▸ **Input**:
◆ ◆ ◆ ◆ ◆ ◆ ◆
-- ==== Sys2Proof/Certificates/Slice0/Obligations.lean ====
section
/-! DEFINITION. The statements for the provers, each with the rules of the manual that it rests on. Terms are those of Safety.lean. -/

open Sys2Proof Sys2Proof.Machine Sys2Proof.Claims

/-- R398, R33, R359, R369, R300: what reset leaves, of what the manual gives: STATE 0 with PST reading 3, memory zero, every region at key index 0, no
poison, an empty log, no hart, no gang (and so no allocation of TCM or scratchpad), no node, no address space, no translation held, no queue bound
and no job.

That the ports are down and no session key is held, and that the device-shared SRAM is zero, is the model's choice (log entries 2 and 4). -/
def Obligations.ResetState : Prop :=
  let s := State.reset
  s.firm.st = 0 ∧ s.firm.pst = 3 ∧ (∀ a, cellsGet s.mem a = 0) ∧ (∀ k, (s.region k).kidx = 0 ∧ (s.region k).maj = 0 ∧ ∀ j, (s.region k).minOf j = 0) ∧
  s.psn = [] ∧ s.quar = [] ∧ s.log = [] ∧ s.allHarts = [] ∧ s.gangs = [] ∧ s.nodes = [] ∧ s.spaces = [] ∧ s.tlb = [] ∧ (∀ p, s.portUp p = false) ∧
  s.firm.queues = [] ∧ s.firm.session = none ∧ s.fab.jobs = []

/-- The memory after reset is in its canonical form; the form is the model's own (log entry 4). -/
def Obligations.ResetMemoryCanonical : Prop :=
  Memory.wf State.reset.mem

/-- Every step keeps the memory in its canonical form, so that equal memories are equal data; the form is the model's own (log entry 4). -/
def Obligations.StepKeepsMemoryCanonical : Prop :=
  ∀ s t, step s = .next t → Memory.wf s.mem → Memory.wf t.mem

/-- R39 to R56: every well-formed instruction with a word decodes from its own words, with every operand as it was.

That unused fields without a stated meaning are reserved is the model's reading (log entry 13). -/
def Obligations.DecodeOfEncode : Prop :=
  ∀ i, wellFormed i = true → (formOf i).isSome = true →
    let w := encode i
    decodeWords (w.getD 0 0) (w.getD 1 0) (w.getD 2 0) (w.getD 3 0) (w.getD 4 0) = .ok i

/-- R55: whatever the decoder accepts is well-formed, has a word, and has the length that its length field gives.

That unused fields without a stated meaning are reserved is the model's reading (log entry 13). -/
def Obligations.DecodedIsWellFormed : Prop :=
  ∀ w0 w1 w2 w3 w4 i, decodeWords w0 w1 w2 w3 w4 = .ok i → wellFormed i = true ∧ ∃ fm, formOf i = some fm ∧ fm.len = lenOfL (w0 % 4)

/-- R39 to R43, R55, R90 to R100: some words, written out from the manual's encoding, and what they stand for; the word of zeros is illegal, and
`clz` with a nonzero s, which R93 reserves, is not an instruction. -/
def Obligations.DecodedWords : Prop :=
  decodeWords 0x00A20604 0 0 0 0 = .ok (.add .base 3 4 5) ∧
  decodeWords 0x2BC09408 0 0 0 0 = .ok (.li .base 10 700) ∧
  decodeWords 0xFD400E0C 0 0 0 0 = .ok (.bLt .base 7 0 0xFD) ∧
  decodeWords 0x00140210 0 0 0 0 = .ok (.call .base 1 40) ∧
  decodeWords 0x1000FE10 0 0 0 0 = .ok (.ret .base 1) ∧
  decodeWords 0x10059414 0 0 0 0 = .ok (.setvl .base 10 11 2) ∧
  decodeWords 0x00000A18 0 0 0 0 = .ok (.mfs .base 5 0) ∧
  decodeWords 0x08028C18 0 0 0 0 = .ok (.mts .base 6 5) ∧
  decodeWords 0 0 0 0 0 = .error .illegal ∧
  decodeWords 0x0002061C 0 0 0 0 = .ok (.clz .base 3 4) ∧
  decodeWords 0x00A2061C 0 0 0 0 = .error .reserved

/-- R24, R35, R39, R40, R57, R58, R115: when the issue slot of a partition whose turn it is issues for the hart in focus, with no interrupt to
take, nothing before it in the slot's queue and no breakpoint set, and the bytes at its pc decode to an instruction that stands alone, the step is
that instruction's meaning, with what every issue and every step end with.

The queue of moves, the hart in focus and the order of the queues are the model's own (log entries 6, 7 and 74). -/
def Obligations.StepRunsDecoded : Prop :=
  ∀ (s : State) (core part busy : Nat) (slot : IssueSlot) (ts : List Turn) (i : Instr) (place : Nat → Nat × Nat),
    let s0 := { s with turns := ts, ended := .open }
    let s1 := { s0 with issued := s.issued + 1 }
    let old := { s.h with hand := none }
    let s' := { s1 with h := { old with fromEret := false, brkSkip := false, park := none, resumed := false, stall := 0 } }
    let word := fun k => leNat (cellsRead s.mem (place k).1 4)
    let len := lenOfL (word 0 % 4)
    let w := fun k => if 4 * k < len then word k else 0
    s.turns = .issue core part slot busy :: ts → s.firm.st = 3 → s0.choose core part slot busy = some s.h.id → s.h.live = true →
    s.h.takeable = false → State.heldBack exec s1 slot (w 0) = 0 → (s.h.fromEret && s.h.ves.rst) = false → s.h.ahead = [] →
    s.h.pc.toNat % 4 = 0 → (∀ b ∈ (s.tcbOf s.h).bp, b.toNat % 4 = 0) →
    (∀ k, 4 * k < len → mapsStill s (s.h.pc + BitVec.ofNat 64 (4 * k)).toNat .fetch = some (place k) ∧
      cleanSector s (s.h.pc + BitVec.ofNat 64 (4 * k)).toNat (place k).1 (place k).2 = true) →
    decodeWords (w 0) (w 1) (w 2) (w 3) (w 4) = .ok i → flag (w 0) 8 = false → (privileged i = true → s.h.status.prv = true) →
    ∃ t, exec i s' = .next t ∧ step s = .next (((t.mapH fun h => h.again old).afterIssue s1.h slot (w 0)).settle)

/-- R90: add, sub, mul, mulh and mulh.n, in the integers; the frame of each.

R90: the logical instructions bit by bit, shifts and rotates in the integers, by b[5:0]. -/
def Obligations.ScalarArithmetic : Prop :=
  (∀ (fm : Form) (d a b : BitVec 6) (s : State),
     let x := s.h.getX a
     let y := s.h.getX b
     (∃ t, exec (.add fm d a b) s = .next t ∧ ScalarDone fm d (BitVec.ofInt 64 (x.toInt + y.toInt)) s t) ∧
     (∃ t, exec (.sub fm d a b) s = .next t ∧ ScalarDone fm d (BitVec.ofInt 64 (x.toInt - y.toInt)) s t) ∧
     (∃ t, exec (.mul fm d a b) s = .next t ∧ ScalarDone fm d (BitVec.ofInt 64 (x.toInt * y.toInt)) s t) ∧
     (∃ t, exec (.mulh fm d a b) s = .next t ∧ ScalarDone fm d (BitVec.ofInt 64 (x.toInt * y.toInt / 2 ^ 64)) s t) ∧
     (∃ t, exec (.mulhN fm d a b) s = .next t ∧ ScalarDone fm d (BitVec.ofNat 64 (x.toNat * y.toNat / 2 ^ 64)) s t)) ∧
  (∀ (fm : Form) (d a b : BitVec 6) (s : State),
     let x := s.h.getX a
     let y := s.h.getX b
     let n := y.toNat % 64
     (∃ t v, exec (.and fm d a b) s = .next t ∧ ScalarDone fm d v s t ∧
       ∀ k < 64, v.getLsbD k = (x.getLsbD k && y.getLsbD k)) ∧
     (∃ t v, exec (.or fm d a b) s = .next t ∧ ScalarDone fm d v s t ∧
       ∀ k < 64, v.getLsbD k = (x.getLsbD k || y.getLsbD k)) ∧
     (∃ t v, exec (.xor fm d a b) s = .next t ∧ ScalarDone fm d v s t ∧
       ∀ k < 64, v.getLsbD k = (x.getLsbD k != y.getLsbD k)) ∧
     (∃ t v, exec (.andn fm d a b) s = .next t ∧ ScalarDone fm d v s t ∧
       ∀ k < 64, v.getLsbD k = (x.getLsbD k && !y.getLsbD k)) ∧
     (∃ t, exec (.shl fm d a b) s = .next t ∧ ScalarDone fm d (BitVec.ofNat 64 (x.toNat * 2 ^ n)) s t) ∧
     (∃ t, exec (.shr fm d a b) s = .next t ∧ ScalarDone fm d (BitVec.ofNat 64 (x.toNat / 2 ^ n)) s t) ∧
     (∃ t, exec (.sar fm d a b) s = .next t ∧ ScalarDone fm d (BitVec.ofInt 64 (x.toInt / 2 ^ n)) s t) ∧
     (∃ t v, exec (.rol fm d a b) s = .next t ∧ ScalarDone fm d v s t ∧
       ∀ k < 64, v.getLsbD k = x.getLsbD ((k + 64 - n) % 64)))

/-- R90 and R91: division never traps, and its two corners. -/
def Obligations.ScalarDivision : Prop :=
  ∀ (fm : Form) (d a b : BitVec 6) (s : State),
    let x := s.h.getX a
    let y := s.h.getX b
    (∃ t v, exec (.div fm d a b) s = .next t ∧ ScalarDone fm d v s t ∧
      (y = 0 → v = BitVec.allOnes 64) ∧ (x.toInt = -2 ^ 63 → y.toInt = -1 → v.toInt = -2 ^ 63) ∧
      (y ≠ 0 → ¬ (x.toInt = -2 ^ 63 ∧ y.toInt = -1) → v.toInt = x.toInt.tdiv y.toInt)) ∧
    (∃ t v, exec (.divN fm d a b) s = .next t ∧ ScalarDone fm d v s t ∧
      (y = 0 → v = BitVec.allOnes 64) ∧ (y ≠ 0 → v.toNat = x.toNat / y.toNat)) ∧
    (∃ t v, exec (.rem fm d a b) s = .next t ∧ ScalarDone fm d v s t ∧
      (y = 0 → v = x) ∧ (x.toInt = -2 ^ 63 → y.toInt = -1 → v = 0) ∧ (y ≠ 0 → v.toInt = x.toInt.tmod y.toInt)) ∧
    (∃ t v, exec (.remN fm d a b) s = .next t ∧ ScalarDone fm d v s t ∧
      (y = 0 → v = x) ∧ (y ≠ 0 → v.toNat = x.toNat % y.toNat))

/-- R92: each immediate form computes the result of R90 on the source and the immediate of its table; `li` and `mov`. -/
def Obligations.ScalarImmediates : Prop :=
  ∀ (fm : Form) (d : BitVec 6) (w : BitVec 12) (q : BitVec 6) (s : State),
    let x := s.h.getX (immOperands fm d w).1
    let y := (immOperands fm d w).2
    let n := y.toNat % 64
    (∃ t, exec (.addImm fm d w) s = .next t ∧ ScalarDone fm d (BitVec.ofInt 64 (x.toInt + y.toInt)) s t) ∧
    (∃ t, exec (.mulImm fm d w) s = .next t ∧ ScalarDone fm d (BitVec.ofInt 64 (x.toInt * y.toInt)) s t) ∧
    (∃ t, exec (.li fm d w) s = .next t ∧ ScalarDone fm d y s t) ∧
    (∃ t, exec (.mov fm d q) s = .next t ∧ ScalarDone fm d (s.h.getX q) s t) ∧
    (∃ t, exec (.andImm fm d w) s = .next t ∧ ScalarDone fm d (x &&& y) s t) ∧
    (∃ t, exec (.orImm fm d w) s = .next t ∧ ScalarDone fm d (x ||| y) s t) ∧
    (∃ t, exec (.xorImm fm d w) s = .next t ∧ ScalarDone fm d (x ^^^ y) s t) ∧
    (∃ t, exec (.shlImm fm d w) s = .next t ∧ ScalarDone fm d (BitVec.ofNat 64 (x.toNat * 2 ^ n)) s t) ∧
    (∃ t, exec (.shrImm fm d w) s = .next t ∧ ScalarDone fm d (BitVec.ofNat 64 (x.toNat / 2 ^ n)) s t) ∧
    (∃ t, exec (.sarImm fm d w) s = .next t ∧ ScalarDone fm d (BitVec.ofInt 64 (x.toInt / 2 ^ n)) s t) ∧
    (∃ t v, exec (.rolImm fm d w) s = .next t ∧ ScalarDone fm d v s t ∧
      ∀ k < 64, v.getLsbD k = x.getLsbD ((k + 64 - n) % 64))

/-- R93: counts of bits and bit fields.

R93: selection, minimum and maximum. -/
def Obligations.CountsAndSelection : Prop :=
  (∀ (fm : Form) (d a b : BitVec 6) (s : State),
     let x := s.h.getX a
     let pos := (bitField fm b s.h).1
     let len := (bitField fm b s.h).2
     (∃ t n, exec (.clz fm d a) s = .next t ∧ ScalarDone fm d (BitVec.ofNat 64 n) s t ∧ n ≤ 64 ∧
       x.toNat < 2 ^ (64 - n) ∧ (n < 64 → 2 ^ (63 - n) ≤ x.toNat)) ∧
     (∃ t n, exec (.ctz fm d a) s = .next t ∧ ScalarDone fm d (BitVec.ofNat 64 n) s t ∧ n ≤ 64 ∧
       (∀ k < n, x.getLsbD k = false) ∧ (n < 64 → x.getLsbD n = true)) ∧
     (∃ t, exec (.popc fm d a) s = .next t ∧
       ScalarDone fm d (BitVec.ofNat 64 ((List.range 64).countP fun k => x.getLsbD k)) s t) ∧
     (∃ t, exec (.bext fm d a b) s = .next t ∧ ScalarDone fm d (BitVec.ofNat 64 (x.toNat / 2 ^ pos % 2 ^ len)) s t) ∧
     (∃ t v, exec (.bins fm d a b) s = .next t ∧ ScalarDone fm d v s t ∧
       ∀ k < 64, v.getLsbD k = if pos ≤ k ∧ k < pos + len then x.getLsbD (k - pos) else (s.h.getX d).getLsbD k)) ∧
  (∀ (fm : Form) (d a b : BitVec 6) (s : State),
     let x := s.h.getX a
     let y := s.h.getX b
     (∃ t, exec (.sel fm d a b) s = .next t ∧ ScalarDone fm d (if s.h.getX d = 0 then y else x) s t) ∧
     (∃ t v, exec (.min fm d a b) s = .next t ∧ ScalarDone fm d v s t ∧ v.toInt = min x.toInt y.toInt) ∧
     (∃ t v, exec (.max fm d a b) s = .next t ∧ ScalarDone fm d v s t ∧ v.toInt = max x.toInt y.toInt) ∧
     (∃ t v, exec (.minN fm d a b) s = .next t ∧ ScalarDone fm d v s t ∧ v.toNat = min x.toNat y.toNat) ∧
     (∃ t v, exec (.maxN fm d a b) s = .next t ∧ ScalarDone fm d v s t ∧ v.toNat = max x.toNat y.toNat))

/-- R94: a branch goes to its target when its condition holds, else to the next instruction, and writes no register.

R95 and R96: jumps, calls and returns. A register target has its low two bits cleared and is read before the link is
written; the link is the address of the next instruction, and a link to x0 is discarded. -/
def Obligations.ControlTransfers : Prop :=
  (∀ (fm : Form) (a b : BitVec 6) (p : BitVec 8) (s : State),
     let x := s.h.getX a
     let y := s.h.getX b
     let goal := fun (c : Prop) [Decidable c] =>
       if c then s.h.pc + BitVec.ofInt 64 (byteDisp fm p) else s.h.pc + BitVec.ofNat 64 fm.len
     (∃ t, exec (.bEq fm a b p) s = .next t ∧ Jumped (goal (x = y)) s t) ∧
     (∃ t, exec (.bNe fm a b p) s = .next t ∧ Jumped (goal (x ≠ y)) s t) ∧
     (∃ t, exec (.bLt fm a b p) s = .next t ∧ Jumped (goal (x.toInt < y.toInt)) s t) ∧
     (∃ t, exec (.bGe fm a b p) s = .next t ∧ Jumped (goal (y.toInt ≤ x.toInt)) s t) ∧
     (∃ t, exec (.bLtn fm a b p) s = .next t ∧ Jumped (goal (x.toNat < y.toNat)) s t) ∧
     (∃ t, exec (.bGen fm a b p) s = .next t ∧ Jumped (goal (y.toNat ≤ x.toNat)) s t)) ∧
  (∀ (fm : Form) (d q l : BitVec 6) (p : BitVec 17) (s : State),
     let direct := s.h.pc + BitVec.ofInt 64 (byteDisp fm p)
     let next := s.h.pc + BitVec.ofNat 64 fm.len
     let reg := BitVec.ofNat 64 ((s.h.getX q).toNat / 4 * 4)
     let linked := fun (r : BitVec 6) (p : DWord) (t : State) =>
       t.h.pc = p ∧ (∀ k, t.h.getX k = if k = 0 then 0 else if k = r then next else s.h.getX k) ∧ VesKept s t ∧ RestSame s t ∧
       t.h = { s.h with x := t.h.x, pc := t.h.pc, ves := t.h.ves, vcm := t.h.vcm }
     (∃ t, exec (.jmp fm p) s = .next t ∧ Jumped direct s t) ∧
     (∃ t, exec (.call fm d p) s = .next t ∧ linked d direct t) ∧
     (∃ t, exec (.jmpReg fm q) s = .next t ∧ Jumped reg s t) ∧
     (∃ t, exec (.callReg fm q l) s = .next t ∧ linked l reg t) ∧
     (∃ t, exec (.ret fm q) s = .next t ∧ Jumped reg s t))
◆ ◆ ◆ ◆ ◆ ◆ ◆
▸ **Task directions**: Set every line down again exactly. Begin with the first line of the entries and finish with the line containing "def Obligations.StepKeepsMemoryCanonical : Prop".

▸ **The answer**:
-- ==== Sys2Proof/Certificates/Slice0/Obligations.lean ====
section
/-! DEFINITION. The statements for the provers, each with the rules of the manual that it rests on. Terms are those of Safety.lean. -/

open Sys2Proof Sys2Proof.Machine Sys2Proof.Claims

/-- R398, R33, R359, R369, R300: what reset leaves, of what the manual gives: STATE 0 with PST reading 3, memory zero, every region at key index 0, no
poison, an empty log, no hart, no gang (and so no allocation of TCM or scratchpad), no node, no address space, no translation held, no queue bound
and no job.

That the ports are down and no session key is held, and that the device-shared SRAM is zero, is the model's choice (log entries 2 and 4). -/
def Obligations.ResetState : Prop :=
  let s := State.reset
  s.firm.st = 0 ∧ s.firm.pst = 3 ∧ (∀ a, cellsGet s.mem a = 0) ∧ (∀ k, (s.region k).kidx = 0 ∧ (s.region k).maj = 0 ∧ ∀ j, (s.region k).minOf j = 0) ∧
  s.psn = [] ∧ s.quar = [] ∧ s.log = [] ∧ s.allHarts = [] ∧ s.gangs = [] ∧ s.nodes = [] ∧ s.spaces = [] ∧ s.tlb = [] ∧ (∀ p, s.portUp p = false) ∧
  s.firm.queues = [] ∧ s.firm.session = none ∧ s.fab.jobs = []

/-- The memory after reset is in its canonical form; the form is the model's own (log entry 4). -/
def Obligations.ResetMemoryCanonical : Prop :=
  Memory.wf State.reset.mem

/-- Every step keeps the memory in its canonical form, so that equal memories are equal data; the form is the model's own (log entry 4). -/
def Obligations.StepKeepsMemoryCanonical : Prop :=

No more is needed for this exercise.